Posts: 2
Threads: 1
Joined: Aug 2018
Aug-29-2018, 10:46 AM
(This post was last modified: Aug-29-2018, 11:41 AM by Destry23000.)
Hi,
I'm working with DNA and am trying to run a simple program to clean up the sequences I get from online databases. I need to convert all lower case letters to uppercase ones and ignore anything that isn't an A, T, C, or G. I want this new string in a new global variable. Unfortunately the code I currently have (below), which does work, is EXTREMELY slow. Does anyone know a better/faster/more efficient means of doing this? I currently have it running over the human genome which is 6.6 billion characters long and it has been going for 7 days and counting.
def CleanText(Text):
Gen = ""
global Genome
Genome = Gen
for i in Text:
if i == "a":
Gen += "A"
elif i == "t":
Gen += "T"
elif i == "c":
Gen += "C"
elif i == "g":
Gen += "G"
Genome = Gen
Sorry, I forgot to format it correctly.
def CleanText(Text):
Gen = ""
global Genome
Genome = Gen
for i in Text:
if i == "a":
Gen += "A"
elif i == "t":
Gen += "T"
elif i == "c":
Gen += "C"
elif i == "g":
Gen += "G"
Genome = Gen
Posts: 4,781
Threads: 76
Joined: Jan 2018
Aug-29-2018, 12:21 PM
(This post was last modified: Aug-29-2018, 12:35 PM by Gribouillis.)

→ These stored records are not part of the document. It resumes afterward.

-- ==== Sys2Proof/Laws/Keep.lean ====
section
/-! SUPPORT. What the register bus, CAN, DMA and NVM can do to the keep-alive block and the supply: software writes the
scratch register and reserved bits, the active oven and the seconds are copied in; nothing else there changes. -/

namespace Sys2Proof.Machine

/-- The keep-alive block without what software, the active oven and `TS0` write there. -/
def Kep.core (k : Kep) : Kep := { k with fresh := true, scratch := 0, reserved := [], ovenSel := 0, sec := 0 }
/-- The core of the keep-alive block and the supply are as before. -/
def Dev.Kept (d d' : Dev) : Prop := d'.kep.core = d.kep.core ∧ d'.sup = d.sup

theorem Dev.Kept.refl (d : Dev) : d.Kept d := ⟨rfl, rfl⟩
theorem Dev.Kept.trans {d e f : Dev} (h : d.Kept e) (h' : e.Kept f) : d.Kept f := ⟨h'.1.trans h.1, h'.2.trans h.2⟩
theorem Dev.Kept.onAsic {d e : Dev} (h : d.Kept e) (f : Asic → Asic) : d.Kept (e.onAsic f) := ⟨h.1, h.2⟩
theorem Dev.Kept.onNvm {d e : Dev} (h : d.Kept e) (f : Nvm → Nvm) : d.Kept (e.onNvm f) := ⟨h.1, h.2⟩
theorem Dev.Kept.asic {d e : Dev} (h : d.Kept e) (a : Asic) : d.Kept { e with asic := a } := ⟨h.1, h.2⟩
theorem Dev.onAsic_kept (d : Dev) (f : Asic → Asic) : d.Kept (d.onAsic f) := ⟨rfl, rfl⟩
theorem Dev.onNvm_kept (d : Dev) (f : Nvm → Nvm) : d.Kept (d.onNvm f) := ⟨rfl, rfl⟩
theorem Dev.run_kept (d : Dev) (f : Asic → Asic) : d.Kept (d.run f) := by
  unfold Dev.run
  split
  · exact .refl d
  · refine ⟨?_, rfl⟩
    simp only
    split <;> rfl

/-! ### The bus -/

theorem Dev.undefinedData_kept (d : Dev) : d.Kept d.undefinedData.1 := ⟨rfl, rfl⟩
theorem Dev.readWord_kept (d : Dev) (o w : Nat) : d.Kept (d.readWord o w).1 := ⟨rfl, rfl⟩
theorem Dev.busRead_kept (d : Dev) (m o addr size : Nat) : d.Kept (d.busRead m o addr size).1 := by
  unfold Dev.busRead
  simp only
  split
  · exact d.onAsic_kept _
  · split
    · exact d.onAsic_kept _
    · split
      · exact ⟨rfl, rfl⟩
      · exact (d.onAsic_kept _).trans (Dev.readWord_kept _ _ _)
    · split
      · exact ⟨rfl, rfl⟩
      · exact ⟨rfl, rfl⟩
theorem Dev.store_kept (d : Dev) (w : Nat) (m v : Word) : d.Kept (d.store w m v) := by
  unfold Dev.store
  simp only
  split
  · refine ⟨?_, rfl⟩
    simp only
    split <;> rfl
  · split
    · exact d.onAsic_kept _
    · exact d.onAsic_kept _
theorem Dev.storeWrite_kept (d : Dev) (o w : Nat) (v : Word) : d.Kept (d.storeWrite o w v) := by
  unfold Dev.storeWrite
  simp only
  split
  · split
    · exact ((d.store_kept _ _ _).trans (Dev.store_kept _ _ _ _)).onAsic _
    · exact d.store_kept _ _ _
  · split
    · exact ((d.store_kept _ _ _).trans (Dev.store_kept _ _ _ _)).onAsic _
    · exact d.store_kept _ _ _
theorem Dev.clearEvents_kept (d : Dev) (w : Nat) (v m : Word) : d.Kept (d.clearEvents w v m) := by
  unfold Dev.clearEvents
  simp only
  split
  · exact .refl d
  · exact d.onAsic_kept _

theorem Dev.refuse_kept (d : Dev) (k : Nat) : d.Kept (d.refuse k).1 := d.onAsic_kept _
theorem Dev.nvmUnlock_kept (d : Dev) (m : Nat) : d.Kept (d.nvmUnlock m).1 := by
  unfold Dev.nvmUnlock
  simp only
  split
  · exact d.refuse_kept _
  · split
    · exact d.onAsic_kept _
    · exact (d.onAsic_kept _).trans (Dev.refuse_kept _ _)
theorem Dev.setPassword_kept (d : Dev) (m : Nat) : d.Kept (d.setPassword m).1 := by
  unfold Dev.setPassword
  simp only
  split
  · exact .refl d
  · exact d.onAsic_kept _
theorem Dev.nvmOpenPage_kept (d : Dev) (m : Nat) : d.Kept (d.nvmOpenPage m).1 := by
  unfold Dev.nvmOpenPage
  simp only
  split
  · exact d.refuse_kept _
  · split
    · exact .refl d
    · exact d.onAsic_kept _
theorem Dev.nvmCommit_kept (d : Dev) (m : Nat) : d.Kept (d.nvmCommit m).1 := by
  unfold Dev.nvmCommit
  simp only
  split
  · exact d.refuse_kept _
  · split
    · exact .refl d
    · split
      · exact d.refuse_kept _
      · exact d.onAsic_kept _
theorem Dev.nvmClose_kept (d : Dev) (m : Nat) : d.Kept (d.nvmClose m).1 := by
  unfold Dev.nvmClose
  split
  · exact d.refuse_kept _
  · exact d.onAsic_kept _
theorem Dev.nvmRead_kept (d : Dev) (m : Nat) : d.Kept (d.nvmRead m).1 := by
  unfold Dev.nvmRead
  simp only
  split
  · exact .refl d
  · exact d.onAsic_kept _
theorem Dev.saveConfig_kept (d : Dev) (m : Nat) : d.Kept (d.saveConfig m).1 := by
  unfold Dev.saveConfig
  split
  · exact .refl d
  · exact d.onAsic_kept _
theorem Dev.nvmCommand_kept (d : Dev) (m c : Nat) : d.Kept (d.nvmCommand m c).1 := by
  unfold Dev.nvmCommand
  split
  · exact d.nvmOpenPage_kept m
  · exact d.nvmCommit_kept m
  · exact d.nvmClose_kept m
  · exact d.nvmUnlock_kept m
  · exact d.onAsic_kept _
  · exact d.saveConfig_kept m
  · exact d.nvmRead_kept m
  · exact .refl d
theorem Dev.bufferWrite_kept (d : Dev) (m : Nat) (w : Word) : d.Kept (d.bufferWrite m w).1 := by
  unfold Dev.bufferWrite
  split
  · exact d.refuse_kept _
  · exact d.onAsic_kept _
theorem Dev.logClear_kept (d : Dev) (m : Nat) : d.Kept (d.logClear m).1 := by
  unfold Dev.logClear
  split
  · exact .refl d
  · exact (d.onAsic_kept _).onNvm _
theorem Dev.fwData_kept (d : Dev) (w : Word) : d.Kept (d.fwData w).1 := by
  unfold Dev.fwData
  simp only
  split
  · exact .refl d
  · exact (d.onNvm_kept _).onAsic _
theorem Dev.fwArm_kept (d : Dev) : d.Kept d.fwArm.1 := by
  unfold Dev.fwArm
  simp only
  split
  · exact .refl d
  · split
    · exact d.onAsic_kept _
    · exact d.onAsic_kept _

/-- No effect of a write reaches the keep-alive block. -/
theorem Dev.effect_kept (old d : Dev) (m addr base i v : Nat) (full : Bool) : d.Kept (old.effect d m addr base i v full).1 := by
  have harm : d.Kept (if hasBit v 11 = true then d.fwArm else (d, false)).1 := by
    split
    · exact d.fwArm_kept
    · exact .refl d
  have hpw : d.Kept (if hasBit v 0 = true then d.setPassword m else (d, false)).1 := by
    split
    · exact d.setPassword_kept m
    · exact .refl d
  unfold Dev.effect
  simp only
  split
  · generalize (if hasBit v 11 = true then d.fwArm else (d, false)) = r at harm
    split
    · exact harm
    · refine harm.trans ?_
      simp only
      split
      · exact r.1.onAsic_kept _
      · exact .refl r.1
  · split
    · exact d.fwData_kept _
    · split
      · exact d.nvmCommand_kept m _
      · split
        · exact d.bufferWrite_kept m _
        · split
          · generalize (if hasBit v 0 = true then d.setPassword m else (d, false)) = r at hpw
            split
            · exact hpw
            · exact hpw.trans (r.1.logClear_kept m)
          · exact ⟨rfl, rfl⟩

I suggest to convert the file externally by a C program for speed
#include<stdio.h>
#include<stdlib.h>
#include<ctype.h>
/* This is a C program */
int main()
{
FILE *fp1, *fp2;
char ch;
fp1 = fopen("source.txt", "r");
if (fp1 == NULL)
{
puts("Cannot open source.txt");
exit(1);
}
fp2 = fopen("target.txt", "w");
if (fp2 == NULL)
{
puts("Cannot open target.txt");
fclose(fp1);
exit(1);
}
while((ch=fgetc(fp1))!=EOF)
{
switch(ch){
case 'a':
case 'c':
case 'g':
case 't':
case 'A':
case 'C':
case 'G':
case 'T':
ch = toupper(ch);
fputc(ch,fp2);
}
}
printf("File successfully converted.\n");
return 0;
} Edit: Actually, using fgetc() is much slower than using fread(). This can be improved a lot but on my computer it takes only 0.1 second for 10 MB..
Posts: 8,151
Threads: 160
Joined: Sep 2016
Aug-29-2018, 12:55 PM
(This post was last modified: Aug-29-2018, 12:55 PM by buran.)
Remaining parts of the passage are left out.